-- ==== Sys2Proof/Machine/Flags.lean ====
section
/-! DEFINITION. Notices and condition flags (spec 10, R173 and R174): handing a notice to SLI, the
notice mask, raising and clearing each flag. -/

namespace Sys2Proof.Machine

/-- The mask entry of a notice: its notice kind code less 1 (R181, "Notice kind"). -/
def Notice.maskEntry : Notice → Fin 23
  | .issueResult .. => 0
  | .returned .. => 1
  | .unissuedRemoval .. => 2
  | .enrolled .. => 3
  | .rosterFull .. => 4
  | .stray .. => 5
  | .takeRequest .. => 6
  | .takeDefaulted .. => 7
  | .takeDropped .. => 8
  | .recall .. => 9
  | .recallDropped .. => 10
  | .longWait .. => 11
  | .lowBattery .. => 12
  | .chargerFault .. => 13
  | .missing .. => 14
  | .found .. => 15
  | .interference .. => 16
  | .tapLevels .. => 17
  | .syncLost => 18
  | .airDegraded => 19
  | .rackOffline _ => 20
  | .rackHot _ => 21
  | .noticesLost => 22

/-- The kind is MASKED. -/
def State.masked (s : State) (n : Notice) : Bool := s.sli.mask.get n.maskEntry

/-- Raise NOTICES LOST; its notice is due when a place next frees (R174). -/
def State.raiseNoticesLost (s : State) : State :=
  if s.sli.noticesLost then s
  else s.onSli fun l =>
    { l with noticesLost := true, noticesLostDue := l.noticesLostDue || !s.masked .noticesLost }

/-- A notice past the mask joins the tail of the notice queue, or is dropped and counted when sixteen
wait (R173). -/
def State.queueNotice (s : State) (superframe : Superframe) (n : Notice) : State :=
  if s.sli.notices.length < 16 then
    s.onSli fun l => { l with notices := l.notices ++ [⟨superframe, n⟩] }
  else
    (s.onSli fun l => { l with noticesDropped := bump l.noticesDropped }).raiseNoticesLost

/-- A block hands SLI a notice whose rule names a superframe number (R173). -/
def State.sendNoticeAt (s : State) (superframe : Superframe) (n : Notice) : State :=
  if s.masked n then s else s.queueNotice superframe n

/-- A block hands SLI a notice; SLI adds the superframe number AP holds (R173). -/
def State.sendNotice (s : State) (n : Notice) : State := s.sendNoticeAt s.ap.superframe n

/-- The TAKE REQUEST notice is queued whatever its mask entry (R151, R173); a full queue drops and counts it as
an UNMASKED one, MASKED or not (DESIGN CHOICE, log 42). -/
def State.sendTakeRequest (s : State) (rack : Fin 8) (program : Option (Fin 32))
    (kind : HandsetKind) : State :=
  s.queueNotice s.ap.superframe (.takeRequest rack program kind)

/-! ## Condition flags (R174) -/

/-- Raise SYNC LOST. -/
def State.raiseSyncLost (s : State) : State :=
  if s.sli.syncLost then s
  else (s.onSli fun l => { l with syncLost := true }).sendNotice .syncLost

/-- Clear SYNC LOST. -/
def State.clearSyncLost (s : State) : State := s.onSli fun l => { l with syncLost := false }

/-- Raise AIR DEGRADED. -/
def State.raiseAirDegraded (s : State) : State :=
  if s.sli.airDegraded then s
  else (s.onSli fun l => { l with airDegraded := true }).sendNotice .airDegraded

/-- Clear AIR DEGRADED. -/
def State.clearAirDegraded (s : State) : State := s.onSli fun l => { l with airDegraded := false }

/-- Raise RACK OFFLINE for a rack. -/
def State.raiseRackOffline (s : State) (r : Fin 8) : State :=
  if s.sli.rackOffline.get r then s
  else (s.onSli fun l => { l with rackOffline := l.rackOffline.set r true }).sendNotice
    (.rackOffline r)

/-- Clear RACK OFFLINE for a rack. -/
def State.clearRackOffline (s : State) (r : Fin 8) : State :=
  s.onSli fun l => { l with rackOffline := l.rackOffline.set r false }

/-- Raise RACK HOT for a rack. -/
def State.raiseRackHot (s : State) (r : Fin 8) : State :=
  if s.sli.rackHot.get r then s
  else (s.onSli fun l => { l with rackHot := l.rackHot.set r true }).sendNotice (.rackHot r)

/-- Clear RACK HOT for a rack. -/
def State.clearRackHot (s : State) (r : Fin 8) : State :=
  s.onSli fun l => { l with rackHot := l.rackHot.set r false }

/-! ## The mask (R175) -/

/-- The flags of condition kind `k` (a mask entry, 18 to 21) that are raised, as their notices, racks
ascending. -/
def State.raisedNotices (s : State) (k : Fin 23) : List Notice :=
  if k = 18 then (if s.sli.syncLost then [.syncLost] else [])
  else if k = 19 then (if s.sli.airDegraded then [.airDegraded] else [])
  else if k = 20 then (s.sli.rackOffline.places id).map .rackOffline
  else if k = 21 then (s.sli.rackHot.places id).map .rackHot
  else []

/-- The condition kinds that go from MASKED to UNMASKED, in the order of the notice table. -/
def unmaskedConditions (old new : Table 23 Bool) : List (Fin 23) :=
  [18, 19, 20, 21].filter fun k => old.get k && !new.get k

/-- Replace the whole mask, with the notices and the due mark that this brings (R174, R175). -/
def State.replaceMask (s : State) (new : Table 23 Bool) : State :=
  let old := s.sli.mask
  let s := s.onSli fun l =>
    { l with
      mask := new
      noticesLostDue :=
        if new.get 22 then false
        else l.noticesLostDue || (old.get 22 && l.noticesLost) }
  ((unmaskedConditions old new).flatMap s.raisedNotices).foldl State.sendNotice s

/-- STATUS clears the NOTICES LOST flag and its due mark (R176). -/
def State.clearNoticesLost (s : State) : State :=
  s.onSli fun l => { l with noticesLost := false, noticesLostDue := false }

end Sys2Proof.Machine
end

- - -

**ASSIGNED TASK:** Wherever the string "block" occurs in the records, copy the line it is in.

**ANSWER BOX:**
/-- A block hands SLI a notice whose rule names a superframe number (R173). -/
/-- A block hands SLI a notice; SLI adds the superframe number AP holds (R173). -/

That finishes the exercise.